**What you are asked to do**
Exactly the lines starting at the line containing "(s.setQuay q).pools = s.pools := rfl" and ending at the line containing "(s.setQuay q).depOps = s.depOps := rfl" are to be written out from the listing below, both included.
-- Data shown follows --
-- ==== Sys2Proof/Laws/State.lean ====
section
/-! SUPPORT. What the accessors of the state read after each update. -/

namespace Sys2Proof.Machine

@[simp] theorem State.setQuay_agenda (s : State) (q : Quay) : (s.setQuay q).agenda = s.agenda := rfl
@[simp] theorem State.setQuay_here (s : State) (q : Quay) : (s.setQuay q).here = s.here := rfl
@[simp] theorem State.setQuay_system (s : State) (q : Quay) : (s.setQuay q).system = s.system := rfl
@[simp] theorem State.setQuay_fresh (s : State) (q : Quay) : (s.setQuay q).fresh = s.fresh := rfl
@[simp] theorem State.setQuay_refTime (s : State) (q : Quay) : (s.setQuay q).refTime = s.refTime := rfl
@[simp] theorem State.setQuay_mem (s : State) (q : Quay) : (s.setQuay q).mem = s.mem := rfl
@[simp] theorem State.setQuay_l2 (s : State) (q : Quay) : (s.setQuay q).l2 = s.l2 := rfl
@[simp] theorem State.setQuay_pages (s : State) (q : Quay) : (s.setQuay q).pages = s.pages := rfl
@[simp] theorem State.setQuay_jetties (s : State) (q : Quay) : (s.setQuay q).jetties = s.jetties := rfl
@[simp] theorem State.setQuay_gtms (s : State) (q : Quay) : (s.setQuay q).gtms = s.gtms := rfl
@[simp] theorem State.setQuay_devId (s : State) (q : Quay) : (s.setQuay q).devId = s.devId := rfl
@[simp] theorem State.setQuay_members (s : State) (q : Quay) : (s.setQuay q).members = s.members := rfl
@[simp] theorem State.setQuay_slices (s : State) (q : Quay) : (s.setQuay q).slices = s.slices := rfl
@[simp] theorem State.setQuay_queues (s : State) (q : Quay) : (s.setQuay q).queues = s.queues := rfl
@[simp] theorem State.setQuay_pools (s : State) (q : Quay) : (s.setQuay q).pools = s.pools := rfl
@[simp] theorem State.setQuay_nextShip (s : State) (q : Quay) : (s.setQuay q).nextShip = s.nextShip := rfl
@[simp] theorem State.setQuay_crews (s : State) (q : Quay) : (s.setQuay q).crews = s.crews := rfl
@[simp] theorem State.setQuay_nextCrew (s : State) (q : Quay) : (s.setQuay q).nextCrew = s.nextCrew := rfl
@[simp] theorem State.setQuay_counters (s : State) (q : Quay) : (s.setQuay q).counters = s.counters := rfl
@[simp] theorem State.setQuay_depWait (s : State) (q : Quay) : (s.setQuay q).depWait = s.depWait := rfl
@[simp] theorem State.setQuay_depOps (s : State) (q : Quay) : (s.setQuay q).depOps = s.depOps := rfl
@[simp] theorem State.setQuay_futWait (s : State) (q : Quay) : (s.setQuay q).futWait = s.futWait := rfl
@[simp] theorem State.setQuay_futOps (s : State) (q : Quay) : (s.setQuay q).futOps = s.futOps := rfl
@[simp] theorem State.setQuay_landings (s : State) (q : Quay) : (s.setQuay q).landings = s.landings := rfl
@[simp] theorem State.setQuay_pilots (s : State) (q : Quay) : (s.setQuay q).pilots = s.pilots := rfl
@[simp] theorem State.setQuay_pager (s : State) (q : Quay) : (s.setQuay q).pager = s.pager := rfl
@[simp] theorem State.setQuay_images (s : State) (q : Quay) : (s.setQuay q).images = s.images := rfl
@[simp] theorem State.setQuay_pfx (s : State) (q : Quay) : (s.setQuay q).pfx = s.pfx := rfl
@[simp] theorem State.setQuay_slots (s : State) (q : Quay) : (s.setQuay q).slots = s.slots := rfl
@[simp] theorem State.setQuay_lighters (s : State) (q : Quay) : (s.setQuay q).lighters = s.lighters := rfl
@[simp] theorem State.setQuay_ports (s : State) (q : Quay) : (s.setQuay q).ports = s.ports := rfl
@[simp] theorem State.setQuay_resentFlits (s : State) (q : Quay) : (s.setQuay q).resentFlits = s.resentFlits := rfl
@[simp] theorem State.setQuay_replaysSent (s : State) (q : Quay) : (s.setQuay q).replaysSent = s.replaysSent := rfl
@[simp] theorem State.setQuay_replaysFound (s : State) (q : Quay) : (s.setQuay q).replaysFound = s.replaysFound := rfl
@[simp] theorem State.setQuay_linkErrors (s : State) (q : Quay) : (s.setQuay q).linkErrors = s.linkErrors := rfl
@[simp] theorem State.setQuay_packetSeq (s : State) (q : Quay) : (s.setQuay q).packetSeq = s.packetSeq := rfl
@[simp] theorem State.setQuay_energyWin (s : State) (q : Quay) : (s.setQuay q).energyWin = s.energyWin := rfl
@[simp] theorem State.setQuay_filter (s : State) (q : Quay) : (s.setQuay q).filter = s.filter := rfl
@[simp] theorem State.setQuay_sysInbox (s : State) (q : Quay) : (s.setQuay q).sysInbox = s.sysInbox := rfl
@[simp] theorem State.setQuay_wire (s : State) (q : Quay) : (s.setQuay q).wire = s.wire := rfl
@[simp] theorem State.setQuay_outbox (s : State) (q : Quay) : (s.setQuay q).outbox = s.outbox := rfl
@[simp] theorem State.setQuay_host (s : State) (q : Quay) : (s.setQuay q).host = s.host := rfl
@[simp] theorem State.setQuay_ages (s : State) (q : Quay) : (s.setQuay q).ages = s.ages := rfl

@[simp] theorem State.putQuay_agenda (s : State) (n : Nat) (q : Quay) : (s.putQuay n q).agenda = s.agenda := rfl
@[simp] theorem State.putQuay_here (s : State) (n : Nat) (q : Quay) : (s.putQuay n q).here = s.here := rfl
@[simp] theorem State.putQuay_system (s : State) (n : Nat) (q : Quay) : (s.putQuay n q).system = s.system := rfl
@[simp] theorem State.putQuay_fresh (s : State) (n : Nat) (q : Quay) : (s.putQuay n q).fresh = s.fresh := rfl
@[simp] theorem State.putQuay_refTime (s : State) (n : Nat) (q : Quay) : (s.putQuay n q).refTime = s.refTime := rfl
@[simp] theorem State.putQuay_mem (s : State) (n : Nat) (q : Quay) : (s.putQuay n q).mem = s.mem := rfl
@[simp] theorem State.putQuay_l2 (s : State) (n : Nat) (q : Quay) : (s.putQuay n q).l2 = s.l2 := rfl
@[simp] theorem State.putQuay_pages (s : State) (n : Nat) (q : Quay) : (s.putQuay n q).pages = s.pages := rfl
@[simp] theorem State.putQuay_jetties (s : State) (n : Nat) (q : Quay) : (s.putQuay n q).jetties = s.jetties := rfl
@[simp] theorem State.putQuay_gtms (s : State) (n : Nat) (q : Quay) : (s.putQuay n q).gtms = s.gtms := rfl
@[simp] theorem State.putQuay_devId (s : State) (n : Nat) (q : Quay) : (s.putQuay n q).devId = s.devId := rfl
@[simp] theorem State.putQuay_members (s : State) (n : Nat) (q : Quay) : (s.putQuay n q).members = s.members := rfl
@[simp] theorem State.putQuay_slices (s : State) (n : Nat) (q : Quay) : (s.putQuay n q).slices = s.slices := rfl
@[simp] theorem State.putQuay_queues (s : State) (n : Nat) (q : Quay) : (s.putQuay n q).queues = s.queues := rfl
@[simp] theorem State.putQuay_pools (s : State) (n : Nat) (q : Quay) : (s.putQuay n q).pools = s.pools := rfl
@[simp] theorem State.putQuay_nextShip (s : State) (n : Nat) (q : Quay) : (s.putQuay n q).nextShip = s.nextShip := rfl
@[simp] theorem State.putQuay_crews (s : State) (n : Nat) (q : Quay) : (s.putQuay n q).crews = s.crews := rfl
@[simp] theorem State.putQuay_nextCrew (s : State) (n : Nat) (q : Quay) : (s.putQuay n q).nextCrew = s.nextCrew := rfl
@[simp] theorem State.putQuay_counters (s : State) (n : Nat) (q : Quay) : (s.putQuay n q).counters = s.counters := rfl
@[simp] theorem State.putQuay_depWait (s : State) (n : Nat) (q : Quay) : (s.putQuay n q).depWait = s.depWait := rfl
@[simp] theorem State.putQuay_depOps (s : State) (n : Nat) (q : Quay) : (s.putQuay n q).depOps = s.depOps := rfl
@[simp] theorem State.putQuay_futWait (s : State) (n : Nat) (q : Quay) : (s.putQuay n q).futWait = s.futWait := rfl
@[simp] theorem State.putQuay_futOps (s : State) (n : Nat) (q : Quay) : (s.putQuay n q).futOps = s.futOps := rfl
@[simp] theorem State.putQuay_landings (s : State) (n : Nat) (q : Quay) : (s.putQuay n q).landings = s.landings := rfl
@[simp] theorem State.putQuay_pilots (s : State) (n : Nat) (q : Quay) : (s.putQuay n q).pilots = s.pilots := rfl
@[simp] theorem State.putQuay_pager (s : State) (n : Nat) (q : Quay) : (s.putQuay n q).pager = s.pager := rfl
@[simp] theorem State.putQuay_images (s : State) (n : Nat) (q : Quay) : (s.putQuay n q).images = s.images := rfl
@[simp] theorem State.putQuay_pfx (s : State) (n : Nat) (q : Quay) : (s.putQuay n q).pfx = s.pfx := rfl
@[simp] theorem State.putQuay_slots (s : State) (n : Nat) (q : Quay) : (s.putQuay n q).slots = s.slots := rfl
@[simp] theorem State.putQuay_lighters (s : State) (n : Nat) (q : Quay) : (s.putQuay n q).lighters = s.lighters := rfl
@[simp] theorem State.putQuay_ports (s : State) (n : Nat) (q : Quay) : (s.putQuay n q).ports = s.ports := rfl
@[simp] theorem State.putQuay_resentFlits (s : State) (n : Nat) (q : Quay) : (s.putQuay n q).resentFlits = s.resentFlits := rfl
@[simp] theorem State.putQuay_replaysSent (s : State) (n : Nat) (q : Quay) : (s.putQuay n q).replaysSent = s.replaysSent := rfl
@[simp] theorem State.putQuay_replaysFound (s : State) (n : Nat) (q : Quay) : (s.putQuay n q).replaysFound = s.replaysFound := rfl
@[simp] theorem State.putQuay_linkErrors (s : State) (n : Nat) (q : Quay) : (s.putQuay n q).linkErrors = s.linkErrors := rfl
@[simp] theorem State.putQuay_packetSeq (s : State) (n : Nat) (q : Quay) : (s.putQuay n q).packetSeq = s.packetSeq := rfl
@[simp] theorem State.putQuay_energyWin (s : State) (n : Nat) (q : Quay) : (s.putQuay n q).energyWin = s.energyWin := rfl
@[simp] theorem State.putQuay_filter (s : State) (n : Nat) (q : Quay) : (s.putQuay n q).filter = s.filter := rfl
@[simp] theorem State.putQuay_sysInbox (s : State) (n : Nat) (q : Quay) : (s.putQuay n q).sysInbox = s.sysInbox := rfl
@[simp] theorem State.putQuay_wire (s : State) (n : Nat) (q : Quay) : (s.putQuay n q).wire = s.wire := rfl
@[simp] theorem State.putQuay_outbox (s : State) (n : Nat) (q : Quay) : (s.putQuay n q).outbox = s.outbox := rfl
@[simp] theorem State.putQuay_host (s : State) (n : Nat) (q : Quay) : (s.putQuay n q).host = s.host := rfl
@[simp] theorem State.putQuay_ages (s : State) (n : Nat) (q : Quay) : (s.putQuay n q).ages = s.ages := rfl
-- Data shown concluded --
**Answer section**
@[simp] theorem State.setQuay_pools (s : State) (q : Quay) : (s.setQuay q).pools = s.pools := rfl
@[simp] theorem State.setQuay_nextShip (s : State) (q : Quay) : (s.setQuay q).nextShip = s.nextShip := rfl
@[simp] theorem State.setQuay_crews (s : State) (q : Quay) : (s.setQuay q).crews = s.crews := rfl
@[simp] theorem State.setQuay_nextCrew (s : State) (q : Quay) : (s.setQuay q).nextCrew = s.nextCrew := rfl
@[simp] theorem State.setQuay_counters (s : State) (q : Quay) : (s.setQuay q).counters = s.counters := rfl
@[simp] theorem State.setQuay_depWait (s : State) (q : Quay) : (s.setQuay q).depWait = s.depWait := rfl
@[simp] theorem State.setQuay_depOps (s : State) (q : Quay) : (s.setQuay q).depOps = s.depOps := rfl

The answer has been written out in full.